There is a very simple object model that I won't go into here - the main
thing is that everything is an object. The source code is translated into
objects that have two vectors of interest:

     - literal vector: has all of the immediate values used by this
                       piece of code
     - bytecode vector: has the low level intructions for this code

Each byte code intruction has a three bit opcode and a five bit operand
field. The operand is always an index into the literal vector. Some
instructions ignore their operands. The opcodes are:

     - extend         : simply extends the operand of the next instruction by
                        five more bits
     - push           : pushes the indexed literal on the stack
     - pushSelf       : pushes the value of self on the stack
     - send           : uses the literal as the selector of a message that has
                        the top of stack as receiver, the next few elements as
                        arguments ( pops receiver and arguments )
     - selfSend       : uses the literal as the selector of a message and self
                        as the receiver.

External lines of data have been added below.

/-- Major 0x04, JUMP (Table 3.5). -/
def decJUMP (w : Nat) : Option Instr :=
  match w % 16 with
  | 0 => if w / 16 % 64 = 0 ∧ w / 65536 % 64 = 0 then some (.jr (fld w 4194304 3) (fld w 1024 6)) else none
  | 1 => if w / 16 % 64 = 0 then some (.jalr (fld w 4194304 3) (fld w 65536 6) (fld w 1024 6)) else none
  | 2 => if w / 16 % 262144 = 0 then some (.ret (fld w 4194304 3)) else none
  | _ => none

/-- Major 0x05, LOOP (Table 3.5). -/
def decLOOP (w : Nat) : Option Instr :=
  some (.loop (fld w 4194304 3) (fld w 65536 6) (fld w 1 16))

/-- Major 0x06, LOOPX (Table 3.5). -/
def decLOOPX (w : Nat) : Option Instr :=
  match w % 16 with
  | 0 => if w / 16 % 2097152 = 0 then some (.lend) else none
  | 1 => if w / 16 % 2097152 = 0 then some (.lendr) else none
  | 2 => if w / 16 % 262144 = 0 then some (.lbrk (fld w 4194304 3)) else none
  | 3 => if w / 16 % 64 = 0 then some (.lidx (fld w 4194304 3) (fld w 65536 6) (fld w 1024 6)) else none
  | _ => none

/-- Major 0x07, SYS (Table 3.5). -/
def decSYS (w : Nat) : Option Instr :=
  match w % 16 with
  | 0 => some (.csrr (fld w 4194304 3) (fld w 1024 12) (fld w 16 6))
  | 1 => some (.csrw (fld w 4194304 3) (fld w 1024 12) (fld w 16 6))
  | 2 => some (.csrs (fld w 4194304 3) (fld w 1024 12) (fld w 16 6))
  | 3 => some (.csrc (fld w 4194304 3) (fld w 1024 12) (fld w 16 6))
  | 4 => if w / 16 % 64 = 0 then some (.trap (fld w 4194304 3) (fld w 1024 12)) else none
  | 5 => if w / 16 % 262144 = 0 then some (.eret (fld w 4194304 3)) else none
  | 6 => if w / 16 % 64 = 0 then some (.waitev (fld w 4194304 3) (fld w 1024 12)) else none
  | 7 => if w / 16 % 64 = 0 then some (.brkpt (fld w 4194304 3) (fld w 1024 12)) else none
  | 8 => some (.tlbinv (fld w 4194304 3) (fld w 1024 12) (fld w 16 6))
  | 9 => if w / 1024 % 4096 = 0 then some (.icinv (fld w 4194304 3) (fld w 16 6)) else none
  | 10 => if w / 16 % 262144 = 0 then some (.exit (fld w 4194304 3)) else none
  | 11 => if w / 16 % 262144 = 0 then some (.yield (fld w 4194304 3)) else none
  | _ => none

/-- Major 0x08, SALU (Table 3.5). -/
def decSALU (w : Nat) : Option Instr :=
  match w % 16 with
  | 0 => some (.add (fld w 4194304 3) (fld w 65536 6) (fld w 1024 6) (fld w 16 6))
  | 1 => some (.sub (fld w 4194304 3) (fld w 65536 6) (fld w 1024 6) (fld w 16 6))
  | 2 => some (.and (fld w 4194304 3) (fld w 65536 6) (fld w 1024 6) (fld w 16 6))
  | 3 => some (.or (fld w 4194304 3) (fld w 65536 6) (fld w 1024 6) (fld w 16 6))
  | 4 => some (.xor (fld w 4194304 3) (fld w 65536 6) (fld w 1024 6) (fld w 16 6))
  | 5 => some (.andn (fld w 4194304 3) (fld w 65536 6) (fld w 1024 6) (fld w 16 6))
  | 6 => some (.shl (fld w 4194304 3) (fld w 65536 6) (fld w 1024 6) (fld w 16 6))
  | 7 => some (.shr (fld w 4194304 3) (fld w 65536 6) (fld w 1024 6) (fld w 16 6))
  | 8 => some (.sra (fld w 4194304 3) (fld w 65536 6) (fld w 1024 6) (fld w 16 6))
  | 9 => some (.rot (fld w 4194304 3) (fld w 65536 6) (fld w 1024 6) (fld w 16 6))
  | 10 => some (.min (fld w 4194304 3) (fld w 65536 6) (fld w 1024 6) (fld w 16 6))
  | 11 => some (.max (fld w 4194304 3) (fld w 65536 6) (fld w 1024 6) (fld w 16 6))
  | 12 => some (.minu (fld w 4194304 3) (fld w 65536 6) (fld w 1024 6) (fld w 16 6))
  | 13 => some (.maxu (fld w 4194304 3) (fld w 65536 6) (fld w 1024 6) (fld w 16 6))
  | 14 => some (.sel (fld w 4194304 3) (fld w 65536 6) (fld w 1024 6) (fld w 16 6))
  | _ => none

/-- Major 0x09, SMUL (Table 3.5). -/
def decSMUL (w : Nat) : Option Instr :=
  match w % 16 with
  | 0 => some (.mul (fld w 4194304 3) (fld w 65536 6) (fld w 1024 6) (fld w 16 6))
  | 1 => some (.mulh (fld w 4194304 3) (fld w 65536 6) (fld w 1024 6) (fld w 16 6))
  | 2 => some (.mulhu (fld w 4194304 3) (fld w 65536 6) (fld w 1024 6) (fld w 16 6))
  | 3 => some (.div (fld w 4194304 3) (fld w 65536 6) (fld w 1024 6) (fld w 16 6))
  | 4 => some (.divu (fld w 4194304 3) (fld w 65536 6) (fld w 1024 6) (fld w 16 6))
  | 5 => some (.rem (fld w 4194304 3) (fld w 65536 6) (fld w 1024 6) (fld w 16 6))
  | 6 => some (.remu (fld w 4194304 3) (fld w 65536 6) (fld w 1024 6) (fld w 16 6))
  | 7 => if w / 16 % 64 = 0 then some (.clz (fld w 4194304 3) (fld w 65536 6) (fld w 1024 6)) else none
  | 8 => if w / 16 % 64 = 0 then some (.ctz (fld w 4194304 3) (fld w 65536 6) (fld w 1024 6)) else none
  | 9 => if w / 16 % 64 = 0 then some (.popc (fld w 4194304 3) (fld w 65536 6) (fld w 1024 6)) else none
  | 10 => if w / 16 % 64 = 0 then some (.brev (fld w 4194304 3) (fld w 65536 6) (fld w 1024 6)) else none
  | 11 => some (.sh1add (fld w 4194304 3) (fld w 65536 6) (fld w 1024 6) (fld w 16 6))
  | 12 => some (.sh2add (fld w 4194304 3) (fld w 65536 6) (fld w 1024 6) (fld w 16 6))
  | 13 => some (.sh3add (fld w 4194304 3) (fld w 65536 6) (fld w 1024 6) (fld w 16 6))
  | 14 => some (.rngh (fld w 4194304 3) (fld w 65536 6) (fld w 1024 6) (fld w 16 6))
  | _ => none

/-- Major 0x0A, ADDI (Table 3.5). -/
def decADDI (w : Nat) : Option Instr :=
  some (.addi (fld w 4194304 3) (fld w 65536 6) (fld w 1024 6) (fld w 1 10))

/-- Major 0x0B, LOGI (Table 3.5). -/
def decLOGI (w : Nat) : Option Instr :=
  match w / 256 % 4 with
  | 0 => some (.andi (fld w 4194304 3) (fld w 65536 6) (fld w 1024 6) (fld w 1 8))
  | 1 => some (.ori (fld w 4194304 3) (fld w 65536 6) (fld w 1024 6) (fld w 1 8))
  | 2 => some (.xori (fld w 4194304 3) (fld w 65536 6) (fld w 1024 6) (fld w 1 8))
  | 3 => if w / 1048576 % 4 = 0 then some (.tsti (fld w 4194304 3) (fld w 65536 4) (fld w 1024 6) (fld w 1 8)) else none
  | _ => none

/-- Major 0x0C, SHI (Table 3.5). -/
def decSHI (w : Nat) : Option Instr :=
  match w / 256 % 4 with
  | 0 => if w / 64 % 4 = 0 then some (.shli (fld w 4194304 3) (fld w 65536 6) (fld w 1024 6) (fld w 1 6)) else none
  | 1 => if w / 64 % 4 = 0 then some (.shri (fld w 4194304 3) (fld w 65536 6) (fld w 1024 6) (fld w 1 6)) else none
  | 2 => if w / 64 % 4 = 0 then some (.srai (fld w 4194304 3) (fld w 65536 6) (fld w 1024 6) (fld w 1 6)) else none
  | 3 => if w / 64 % 4 = 0 then some (.roti (fld w 4194304 3) (fld w 65536 6) (fld w 1024 6) (fld w 1 6)) else none
  | _ => none

/-- Major 0x0D, MOVW (Table 3.5). -/
def decMOVW (w : Nat) : Option Instr :=
  some (.movw (fld w 4194304 3) (fld w 65536 6) (fld w 1 16))

/-- Major 0x0E, MOVH (Table 3.5). -/
def decMOVH (w : Nat) : Option Instr :=
  some (.movh (fld w 4194304 3) (fld w 65536 6) (fld w 1 16))

/-- Major 0x0F, SCMP (Table 3.5). -/
def decSCMP (w : Nat) : Option Instr :=
  if w / 1048576 % 4 = 0 then some (.scmp (fld w 4194304 3) (fld w 65536 4) (fld w 1024 6) (fld w 16 6) (fld w 1 4)) else none

/-- Major 0x10, PRED (Table 3.5). -/
def decPRED (w : Nat) : Option Instr :=
  match w % 16 with
  | 0 => if w / 256 % 4 = 0 ∧ w / 16384 % 4 = 0 ∧ w / 1048576 % 4 = 0 then some (.pand (fld w 4194304 3) (fld w 65536 4) (fld w 1024 4) (fld w 16 4)) else none
  | 1 => if w / 256 % 4 = 0 ∧ w / 16384 % 4 = 0 ∧ w / 1048576 % 4 = 0 then some (.por (fld w 4194304 3) (fld w 65536 4) (fld w 1024 4) (fld w 16 4)) else none
  | 2 => if w / 256 % 4 = 0 ∧ w / 16384 % 4 = 0 ∧ w / 1048576 % 4 = 0 then some (.pxor (fld w 4194304 3) (fld w 65536 4) (fld w 1024 4) (fld w 16 4)) else none
  | 3 => if w / 256 % 4 = 0 ∧ w / 16384 % 4 = 0 ∧ w / 1048576 % 4 = 0 then some (.pandn (fld w 4194304 3) (fld w 65536 4) (fld w 1024 4) (fld w 16 4)) else none
  | 4 => if w / 16 % 64 = 0 ∧ w / 16384 % 4 = 0 ∧ w / 1048576 % 4 = 0 then some (.pnot (fld w 4194304 3) (fld w 65536 4) (fld w 1024 4)) else none
  | 5 => if w / 4096 % 16 = 0 ∧ w / 1048576 % 4 = 0 then some (.psetw (fld w 4194304 3) (fld w 65536 4) (fld w 1024 2) (fld w 16 6)) else none
  | 6 => if w / 64 % 16 = 0 ∧ w / 16384 % 4 = 0 then some (.pcnt (fld w 4194304 3) (fld w 65536 6) (fld w 1024 4) (fld w 16 2)) else none
  | 7 => if w / 64 % 16 = 0 ∧ w / 16384 % 4 = 0 then some (.pfirst (fld w 4194304 3) (fld w 65536 6) (fld w 1024 4) (fld w 16 2)) else none
  | 8 => some (.scmpi (fld w 4194304 3) (fld w 1048576 2) (fld w 65536 4) (fld w 1024 6) (fld w 512 1) (fld w 16 5))
  | _ => none

/-- Major 0x11, XFER (Table 3.5). -/
def decXFER (w : Nat) : Option Instr :=
  match w % 16 with
  | 0 => if w / 64 % 16 = 0 then some (.xsv (fld w 4194304 3) (fld w 65536 6) (fld w 1024 6) (fld w 16 2)) else none
  | 1 => some (.xsvl (fld w 4194304 3) (fld w 65536 6) (fld w 1024 6) (fld w 16 6))
  | 2 => if w / 1048576 % 4 = 0 then some (.xsp (fld w 4194304 3) (fld w 65536 4) (fld w 1024 6) (fld w 16 6)) else none
  | 3 => if w / 16 % 64 = 0 ∧ w / 524288 % 8 = 0 then some (.xmp (fld w 4194304 3) (fld w 65536 3) (fld w 1024 6)) else none
  | 4 => some (.xvs (fld w 4194304 3) (fld w 65536 6) (fld w 1024 6) (fld w 16 6))
  | 5 => if w / 16384 % 4 = 0 then some (.xps (fld w 4194304 3) (fld w 65536 6) (fld w 1024 4) (fld w 16 6)) else none
  | 6 => if w / 16 % 64 = 0 ∧ w / 8192 % 8 = 0 then some (.xpm (fld w 4194304 3) (fld w 65536 6) (fld w 1024 3)) else none
  | _ => none

/-- Major 0x12, LDS (Table 3.5). -/
def decLDS (w : Nat) : Option Instr :=
  some (.lds (fld w 4194304 3) (fld w 65536 6) (fld w 1024 6) (fld w 256 2) (fld w 128 1) (fld w 1 7))

/-- Major 0x13, STS (Table 3.5). -/
def decSTS (w : Nat) : Option Instr :=
  if w / 128 % 2 = 0 then some (.sts (fld w 4194304 3) (fld w 65536 6) (fld w 1024 6) (fld w 256 2) (fld w 1 7)) else none

/-- Major 0x14, VLD (Table 3.5). -/
def decVLD (w : Nat) : Option Instr :=
  some (.vld (fld w 4194304 3) (fld w 65536 6) (fld w 1024 6) (fld w 1 10))

/-- Major 0x15, VST (Table 3.5). -/
def decVST (w : Nat) : Option Instr :=
  some (.vst (fld w 4194304 3) (fld w 65536 6) (fld w 1024 6) (fld w 1 10))

/-- Major 0x16, VMEM (Table 3.5). -/
def decVMEM (w : Nat) : Option Instr :=
  match w % 16 with
  | 0 => some (.vlds (fld w 4194304 3) (fld w 65536 6) (fld w 1024 6) (fld w 16 6))
  | 1 => some (.vsts (fld w 4194304 3) (fld w 65536 6) (fld w 1024 6) (fld w 16 6))
  | 2 => some (.vgath (fld w 4194304 3) (fld w 65536 6) (fld w 1024 6) (fld w 16 6))
  | 3 => some (.vscat (fld w 4194304 3) (fld w 65536 6) (fld w 1024 6) (fld w 16 6))
  | 4 => if w / 65536 % 64 = 0 then some (.pref (fld w 4194304 3) (fld w 1024 6) (fld w 16 6)) else none
  | _ => none

/-- Major 0x17, STRM (Table 3.5). -/
def decSTRM (w : Nat) : Option Instr :=
  match w % 16 with
  | 0 => if w / 16 % 64 = 0 ∧ w / 524288 % 8 = 7 then some (.hbind (fld w 4194304 3) (fld w 65536 3) (fld w 1024 6)) else none
  | 1 => if w / 16 % 64 = 0 ∧ w / 524288 % 8 = 7 then some (.hadv (fld w 4194304 3) (fld w 65536 3) (fld w 1024 6)) else none
  | 2 => if w / 16 % 64 = 0 ∧ w / 524288 % 8 = 7 then some (.hwait (fld w 4194304 3) (fld w 65536 3) (fld w 1024 6)) else none
  | 3 => if w / 16 % 64 = 0 ∧ w / 524288 % 8 = 7 then some (.hprod (fld w 4194304 3) (fld w 65536 3) (fld w 1024 6)) else none
  | 4 => if w / 16 % 64 = 0 ∧ w / 8192 % 8 = 7 then some (.hstat (fld w 4194304 3) (fld w 65536 6) (fld w 1024 3)) else none
  | 5 => if w / 16 % 4096 = 0 ∧ w / 524288 % 8 = 7 then some (.hunbind (fld w 4194304 3) (fld w 65536 3)) else none
  | _ => none

/-- Major 0x18, XENG (Table 3.5). -/
def decXENG (w : Nat) : Option Instr :=
  match w % 16 with
  | 0 => if w / 65536 % 64 = 0 then some (.twait (fld w 4194304 3) (fld w 1024 6) (fld w 16 6)) else none
  | 1 => if w / 16 % 64 = 0 then some (.tstat (fld w 4194304 3) (fld w 65536 6) (fld w 1024 6)) else none
  | 2 => if w / 16 % 64 = 0 then some (.twptr (fld w 4194304 3) (fld w 65536 6) (fld w 1024 6)) else none
  | 3 => if w / 16 % 64 = 0 ∧ w / 65536 % 64 = 0 then some (.publish (fld w 4194304 3) (fld w 1024 6)) else none
  | _ => none

/-- Major 0x19, ATOM1 (Table 3.5). -/
def decATOM1 (w : Nat) : Option Instr :=
  match w % 4 with
  | 0 => some (.atadd (fld w 8388608 2) (fld w 2097152 2) (fld w 1048576 1) (fld w 16384 6) (fld w 256 6) (fld w 4 6))
  | 1 => some (.atand (fld w 8388608 2) (fld w 2097152 2) (fld w 1048576 1) (fld w 16384 6) (fld w 256 6) (fld w 4 6))
  | 2 => some (.ator (fld w 8388608 2) (fld w 2097152 2) (fld w 1048576 1) (fld w 16384 6) (fld w 256 6) (fld w 4 6))
  | 3 => some (.atxor (fld w 8388608 2) (fld w 2097152 2) (fld w 1048576 1) (fld w 16384 6) (fld w 256 6) (fld w 4 6))
  | _ => none

/-- Major 0x1A, ATOM2 (Table 3.5). -/
def decATOM2 (w : Nat) : Option Instr :=
  match w % 4 with
  | 0 => some (.atmin (fld w 8388608 2) (fld w 2097152 2) (fld w 1048576 1) (fld w 16384 6) (fld w 256 6) (fld w 4 6))
  | 1 => some (.atmax (fld w 8388608 2) (fld w 2097152 2) (fld w 1048576 1) (fld w 16384 6) (fld w 256 6) (fld w 4 6))
  | 2 => some (.atminu (fld w 8388608 2) (fld w 2097152 2) (fld w 1048576 1) (fld w 16384 6) (fld w 256 6) (fld w 4 6))
  | 3 => some (.atmaxu (fld w 8388608 2) (fld w 2097152 2) (fld w 1048576 1) (fld w 16384 6) (fld w 256 6) (fld w 4 6))
  | _ => none

/-- Major 0x1B, ATOM3 (Table 3.5). -/
def decATOM3 (w : Nat) : Option Instr :=
  match w % 4 with
  | 0 => some (.atswp (fld w 8388608 2) (fld w 2097152 2) (fld w 1048576 1) (fld w 16384 6) (fld w 256 6) (fld w 4 6))
  | 1 => some (.atcas (fld w 8388608 2) (fld w 2097152 2) (fld w 1048576 1) (fld w 16384 6) (fld w 256 6) (fld w 4 6))
  | 2 => if w / 4 % 64 = 0 then some (.atld (fld w 8388608 2) (fld w 2097152 2) (fld w 1048576 1) (fld w 16384 6) (fld w 256 6)) else none
  | 3 => if w / 16384 % 64 = 0 then some (.atst (fld w 8388608 2) (fld w 2097152 2) (fld w 1048576 1) (fld w 256 6) (fld w 4 6)) else none
  | _ => none

/-- Major 0x1C, VADD (Table 3.5). -/
def decVADD (w : Nat) : Option Instr :=
  some (.vadd (fld w 4194304 3) (fld w 65536 6) (fld w 1024 6) (fld w 16 6) (fld w 4 2) (fld w 2 1) (fld w 1 1))

/-- Major 0x1D, VSUB (Table 3.5). -/
def decVSUB (w : Nat) : Option Instr :=
  some (.vsub (fld w 4194304 3) (fld w 65536 6) (fld w 1024 6) (fld w 16 6) (fld w 4 2) (fld w 2 1) (fld w 1 1))

/-- Major 0x1E, VMUL (Table 3.5). -/
def decVMUL (w : Nat) : Option Instr :=
  some (.vmul (fld w 4194304 3) (fld w 65536 6) (fld w 1024 6) (fld w 16 6) (fld w 4 2) (fld w 2 1) (fld w 1 1))

/-- Major 0x1F, VFMA (Table 3.5). -/
def decVFMA (w : Nat) : Option Instr :=
  some (.vfma (fld w 4194304 3) (fld w 65536 6) (fld w 1024 6) (fld w 16 6) (fld w 4 2) (fld w 2 1) (fld w 1 1))

/-- Major 0x20, VFNMA (Table 3.5). -/
def decVFNMA (w : Nat) : Option Instr :=
  some (.vfnma (fld w 4194304 3) (fld w 65536 6) (fld w 1024 6) (fld w 16 6) (fld w 4 2) (fld w 2 1) (fld w 1 1))

/-- Major 0x21, VMINF (Table 3.5). -/
def decVMINF (w : Nat) : Option Instr :=
  some (.vminf (fld w 4194304 3) (fld w 65536 6) (fld w 1024 6) (fld w 16 6) (fld w 4 2) (fld w 2 1) (fld w 1 1))

/-- Major 0x22, VMAXF (Table 3.5). -/
def decVMAXF (w : Nat) : Option Instr :=
  some (.vmaxf (fld w 4194304 3) (fld w 65536 6) (fld w 1024 6) (fld w 16 6) (fld w 4 2) (fld w 2 1) (fld w 1 1))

The top elements of the stack ( which
                        are popped ) are the arguments
     - resend         : like send but selector lookup is different
     - setParent      : changes even more the lookup of the next resend instruction
     - nonLocalReturn : pops the top of the stack and returns it to the caller
                        of this method

The pushSelf bytecode is not actually needed, so I only use seven. The resend and
setParent are complications due to the need to override the usual message lookup
mechanism sometimes. The selfSend looks a bit redundant, but its semantics are
more different from the normal send than is worth getting into here.

A pop bytecode would be nice as the current ones slowly fill up a method's stack
( though it is all cleared when it returns ). The reason why the Self group didn't
bother with it is that they don't interpret the code but compile it, so this
"memory leak" is fixed in the data flow analysis.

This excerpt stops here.